WHAT THE TASK ASKS — Every line below from the one containing "match s.basin.sluices.find? (fun" through the one containing "if c.1 ≥ liveBase s + oZones" must be transcribed exactly. Omit all lines outside that stretch.

━━━━━━━━━━━━━━━━━━━━

/-- A Stage 3 source (R111, R119, R120): sample, and whether an N−1 value saturated. -/
def source (s : State) (f : Nat) (ins : Samples) (acc : List (Nat × Int)) (bus : Samples) (w : Word) : Int × Bool :=
  let i := bits w 9 0
  match bits w 31 28 with
  | 1 => if i < limBus s then (smp bus i, false) else (0, false)
  | 2 => if i < limIn s then (smp ins i, false) else (0, false)
  | 3 =>
    if i < limBus s then
      let m := bits w 25 16
      let p := if m < limIn s then product (smp ins m) (liveGain s (4 * (512 * m + i)) f) else 0
      busOf (alGet 0 acc i - p)
    else (0, false)
  | _ => (0, false)

def badKind (w : Word) : Bool := decide (bits w 31 28 > 3)

/-- Two weighted sources (R131). The sum is rounded convergently to 2^-31, the grid of the sources, before the trim multiplies it (DESIGN
CHOICE, log entry 87: R131 gives no precision). -/
def sluiceMix (x : Sluice) (f : Nat) (old new : Int) : Int :=
  let q := sluiceQ x f
  if q.n = q.d then new
  else if x.law then convDiv (old * cosQ q + new * sinQ q) fxOne
  else convDiv (old * (q.d - q.n : Nat) + new * q.n) q.d

/-- Outputs that can be other than silent. -/
def activeOuts (s : State) : List Nat :=
  (((activeWords s oRouter oBusSet).map fun o => (o - oRouter) / 8) ++ s.basin.sluices.map (·.o)).dedup.filter
    fun o => decide (o < limOut s)

/-- The selected source of output `o`: sample, saturations, a bad kind met. -/
def selected (s : State) (f : Nat) (ins : Samples) (acc : List (Nat × Int)) (bus : Samples) (o : Nat) : Int × Nat × Bool :=
  let get (w : Word) : Int × Nat × Bool :=
    let v := source s f ins acc bus w
    (v.1, if v.2 then 1 else 0, badKind w)
  if isUe s (oRouter + 8 * o) then (0, 0, false)
  else
    match s.basin.sluices.find? (fun x => x.o == o) with
    | none => get (routeWord s o)
    | some x =>
      let a := get x.old
      let b := get x.new
      (sluiceMix x f a.1 b.1, a.2.1 + b.2.1, a.2.2 || b.2.2)

/-! ### Level Governor (R139 to R141) -/

def zoneWord (s : State) (z k : Nat) : Word := liveWord s (oZones + 64 * z + 4 * k)
def outWord (s : State) (o k : Nat) : Word := liveWord s (oOutSet + 16 * o + 4 * k)

/-- Zones with EN = 1, and the outputs of a zone. Only listed words can be set. -/
def zonesOn (s : State) : List Nat :=
  s.mem.filterMap fun c =>
    let o := c.1 - (liveBase s + oZones)
    if c.1 ≥ liveBase s + oZones ∧ c.1 < liveBase s + oRsv ∧ o % 64 = 3 ∧ c.2.getLsbD 7 then some (o / 64) else none

def zoneOuts (s : State) : List (Nat × Nat) :=
  s.mem.filterMap fun c =>
    let o := c.1 - (liveBase s + oOutSet)
    if c.1 ≥ liveBase s + oOutSet ∧ c.1 < liveBase s + oZones ∧ o % 16 = 2 ∧ c.2.getLsbD 7 then some (o / 16, c.2.toNat % 128)
    else none

/-- 10^(−a/2560) as a level in units of 2^-96. -/
def levelOf (a : Nat) : Nat := fxPow10 (-(a : Int)) 2560

/-- An exponential average with time constant `tc` ms, one frame on (R140, R142). -/
def expAvg (fs tc old new : Nat) : Nat :=
  let k := fxExpNeg 1000 (tc * fs)
  (old * k + new * (fxOne - k)) / fxOne

/-- A mean square in units of 2^-94 as a level in 1/128 dB × 2^32, full scale 0. -/
def dbOf (ms : Nat) : Int :=
  if ms = 0 then -(0x10000 * 2 ^ 32)
  else convDiv (fxLog2 (ms * 2 ^ 2) 0 * 1280 * fxOne) (2 ^ 16 * fxLog2Ten)

/-- The target offset of a zone, 1/128 dB × 2^32 (R141). -/
def zoneTarget (s : State) (z amb : Nat) (speed : Int) : Int :=
  let ref : Int := -((bits (zoneWord s z 2) 31 16 : Nat) : Int) * 2 ^ 32
  let ex := max 0 (dbOf amb - ref)
  let a := ex * (bits (zoneWord s z 2) 15 0 : Nat) / 256
  let b : Int := (bits (zoneWord s z 3) 15 0 * speed.natAbs * 2 ^ 32 / 1000 : Nat)
  let c : Int := if bit (zoneWord s z 4) 31 then sgn 16 (bits (zoneWord s z 4) 15 0) * 2 ^ 32 else 0
  let mx := min 0x900 (sgn 16 (bits (zoneWord s z 5) 31 16))
  clampI (sgn 16 (bits (zoneWord s z 5) 15 0) * 2 ^ 32) (mx * 2 ^ 32) (a + b + c)

/-- One frame of a zone: `pk` the largest member output after the trim. -/
def zoneStep (s : State) (ins : Samples) (pk : Nat) (speed : Int) (z0 : ZoneSt) : ZoneSt :=
  let z := z0.z
  let w0 := zoneWord s z 0
  let start := !z0.enabled
  let ref := fxPow10 (-((bits (zoneWord s z 2) 31 16 : Nat) : Int)) 1280 / 4
  let quiet := decide (pk * 2 ^ 65 < levelOf (bits w0 15 0))
  let inGap := z0.inGap && quiet
  let amb := if start then ref else z0.amb
  let x := (smp ins (bits w0 25 16)).natAbs
  let amb' := if inGap then expAvg (fs s) (zeroIs1 (bits (zoneWord s z 1) 15 0)) amb (x * x * 2 ^ 32) else amb
  let step : Int := (min 0x600 (bits (zoneWord s z 6) 15 0) * 2 ^ 32 / fs s : Nat)
  let t := zoneTarget s z amb' speed
  { z0 with below := if quiet then z0.below + 1 else 0, inGap := inGap, amb := amb', enabled := true,
            off := z0.off + clampI (-step) step (t - z0.off) }

/-- The Level Governor, from the outputs after their trims and the shared speed sample (R68, R141). A zone whose EN becomes 1 slews from
the offset that it last had, 0 the first time (DESIGN CHOICE, log entry 89: R140 gives the start of the ambient level alone). -/
def governor (ins : Samples) (trims : Samples) (s : State) : State :=
  let on := zonesOn s
  let mem := zoneOuts s
  let pk (z : Nat) : Nat := mem.foldl (fun a x => if x.2 = z then max a (smp trims x.1).natAbs else a) 0
  let zs := on.map fun z =>
    let z0 := (s.basin.zones.find? (fun x => x.z == z)).getD ⟨z, 0, false, 0, 0, false⟩
    zoneStep s ins (pk z) s.tb.spdNow z0
  let off := (s.basin.zones.filter fun x => !on.contains x.z).map fun x => { x with enabled := false, inGap := false, below := 0 }
  setBasin { s.basin with zones := zs ++ off } s

/-- ZONE_GAP_BEGIN (R140). -/
def zoneGapBegin (z : Nat) (s : State) : State :=
  let w := bits (zoneWord s z 1) 31 16
  { s with basin := { s.basin with zones := s.basin.zones.map fun x =>
      if x.z = z ∧ x.enabled ∧ x.below ≥ framesOfMs s w then { x with inGap := true } else x } }

/-- The offset that acts on an output (R139), 1/128 dB × 2^32. -/
def outOffset (s : State) (members : List (Nat × Nat)) (o : Nat) : Int :=
  match members.find? (fun x => x.1 == o) with
  | none => 0
  | some (_, z) => match s.basin.zones.find? (fun x => x.z == z && x.enabled) with | some x => x.off | none => 0

/-- The product with a Level Governor gain, rounded convergently to 2^-31 (DESIGN CHOICE, log entry 87: R137 gives it no format). -/
def govGain (x off : Int) : Int := if off = 0 then x else convDiv (x * fxPow10 off (2560 * 2 ^ 32)) fxOne

/-! ### Weir (R138) -/

abbrev gOne : Nat := 2 ^ 120

/-- r of a sample in units of 2^-120, `c` the ceiling in units of 2^-96. -/
def weirR (c : Nat) (x : Int) : Nat := if x = 0 then gOne else min gOne (c * 2 ^ 55 / x.natAbs)

/-- What a sample that leaves `j` frames from now, with its r, allows (R138): below the present gain, the straight line that reaches r in
time; else r itself, which a rise does not pass (log entry 90). -/
def weirAllows (g r j : Nat) : Nat := if r < g then ((g : Int) - ((g : Int) - r).fdiv (j + 1 : Nat)).toNat else r

/-- The applied gain of an output on one frame: `xs` the samples of the look-ahead, the one that leaves now first. -/
def weirGain (s : State) (o g : Nat) (xs : List Int) : Nat :=
  let c := levelOf (bits (outWord s o 0) 15 0)
  let rel := zeroIs1 (bits (outWord s o 1) 15 0)
  let up := min gOne (g * fxPow10 rel (320 * fs s) / fxOne)
  xs.zipIdx.foldl (fun a x => min a (weirAllows g (weirR c x.1) x.2)) up

/-- A limited sample: never above the ceiling. -/
def weirOut (s : State) (o g : Nat) (x : Int) : Int :=
  let cap : Int := (levelOf (bits (outWord s o 0) 15 0) / 2 ^ 65 : Nat)
  clampI (-cap) cap (convDiv (x * g) gOne)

━━━━━━━━━━━━━━━━━━━━

REPLY TO THE TASK —
    match s.basin.sluices.find? (fun x => x.o == o) with
    | none => get (routeWord s o)
    | some x =>
      let a := get x.old
      let b := get x.new
      (sluiceMix x f a.1 b.1, a.2.1 + b.2.1, a.2.2 || b.2.2)

/-! ### Level Governor (R139 to R141) -/

def zoneWord (s : State) (z k : Nat) : Word := liveWord s (oZones + 64 * z + 4 * k)
def outWord (s : State) (o k : Nat) : Word := liveWord s (oOutSet + 16 * o + 4 * k)

/-- Zones with EN = 1, and the outputs of a zone. Only listed words can be set. -/
def zonesOn (s : State) : List Nat :=
  s.mem.filterMap fun c =>
    let o := c.1 - (liveBase s + oZones)
    if c.1 ≥ liveBase s + oZones ∧ c.1 < liveBase s + oRsv ∧ o % 64 = 3 ∧ c.2.getLsbD 7 then some (o / 64) else none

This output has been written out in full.